# THE PROBLEM
Using the word "some" as the filter, copy each matching line from the records.
*** AVAILABLE DATA ***
/-- A report for the append of the command in flight. -/
theorem segments_appendReport {s : State} (h : segmentsLawful s) (hh : s.holder = .command) (c : Ctx)
    (hc : s.inflight = some c) (rep : Report) (hq : s.seqr = none) :
    segmentsLawful (appendReport s c rep) ∨ HaltDue (appendReport s c rep) := by
  have hb := h.commanding (.inr hh) (h.held (by simp [hh]))
  unfold appendReport
  split
  · rename_i o ho
    exact segments_openingNext hb c o rep hc ho (fun hp => h.2.2.1 (.inl ⟨hh, c, o, hc, ho, hp⟩)) hq
  · split
    · exact .inl (segments_appendDone hb c)
    · exact .inl (segments_appendFault hb c)
    · exact .inl h

/-! ### FORMAT -/

theorem segments_formatEnd {s : State} (h : Balanced s) : segmentsLawful (formatEnd s) := by
  unfold formatEnd; dsimp only
  refine segments_complete ⟨?_, .inl ?_, ?_⟩ _
  · split <;> exact ⟨h.lawful, h.one, h.victim⟩
  · split <;> rfl
  · split
    · simp
    · simp [raise]

/-- FORMAT has the array and has issued its next operation. -/
theorem formatting_segments {s : State} (h : Balanced s) (hh : s.holder = .format) (hr : s.eng.store ≠ .halted)
    (ho : ∀ f n, s.fu = some f → ((∃ p, f.phase = .step1 n p) ∨ f.phase = .step1Open n) → noneOpen s.sm.table) :
    segmentsLawful s := by
  refine h.segments (fun k => ?_) (by simp [hh]) fun k => absurd k hr
  rcases k with ⟨k, -⟩ | ⟨k, -⟩ | ⟨k, -⟩ | ⟨-, f, n, k2, k3⟩
  · rw [hh] at k; cases k
  · rw [hh] at k; cases k
  · rw [hh] at k; cases k
  · exact ho f n k2 k3

theorem segments_step1Next {s : State} (f : FormatCtx) (h : Balanced s) (hn : noneOpen s.sm.table)
    (hh : s.holder = .format) (hr : s.eng.store ≠ .halted) : segmentsLawful (step1Next s f) := by
  unfold step1Next
  split
  · exact segments_formatEnd h
  · apply segments_issue
    exact formatting_segments ⟨h.lawful, h.one, h.victim⟩ hh hr fun _ _ _ _ => hn

theorem segments_step2Next {s : State} (f : FormatCtx) (h : Balanced s) (hh : s.holder = .format)
    (hr : s.eng.store ≠ .halted) : segmentsLawful (step2Next s f) := by
  unfold step2Next
  split
  · exact segments_formatEnd h
  · apply segments_issue
    refine formatting_segments ⟨h.lawful, h.one, h.victim⟩ hh hr fun g m k k2 => ?_
    cases k
    rcases k2 with ⟨p, k2⟩ | k2 <;> cases k2

theorem formatTable_journal (s : State) (f : FormatCtx) (m : Bool) : ∀ e ∈ formatTable s f m, e.st.journal? = none := by
  intro e he
  obtain ⟨n, -, rfl⟩ := List.mem_map.1 he
  rfl

theorem segments_formatEnter (s : State) (f : FormatCtx) (m : Bool) : segmentsLawful (formatEnter s f m) := by
  unfold formatEnter; dsimp only
  obtain ⟨h1, h2, h3⟩ := lawful_none (formatTable_journal s f m)
  exact segments_step1Next _ ⟨h1, h2.one, h3 _⟩ h2 rfl (by simp)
***
# YOUR SOLUTION
    (hc : s.inflight = some c) (rep : Report) (hq : s.seqr = none) :
    (ho : ∀ f n, s.fu = some f → ((∃ p, f.phase = .step1 n p) ∨ f.phase = .step1Open n) → noneOpen s.sm.table) :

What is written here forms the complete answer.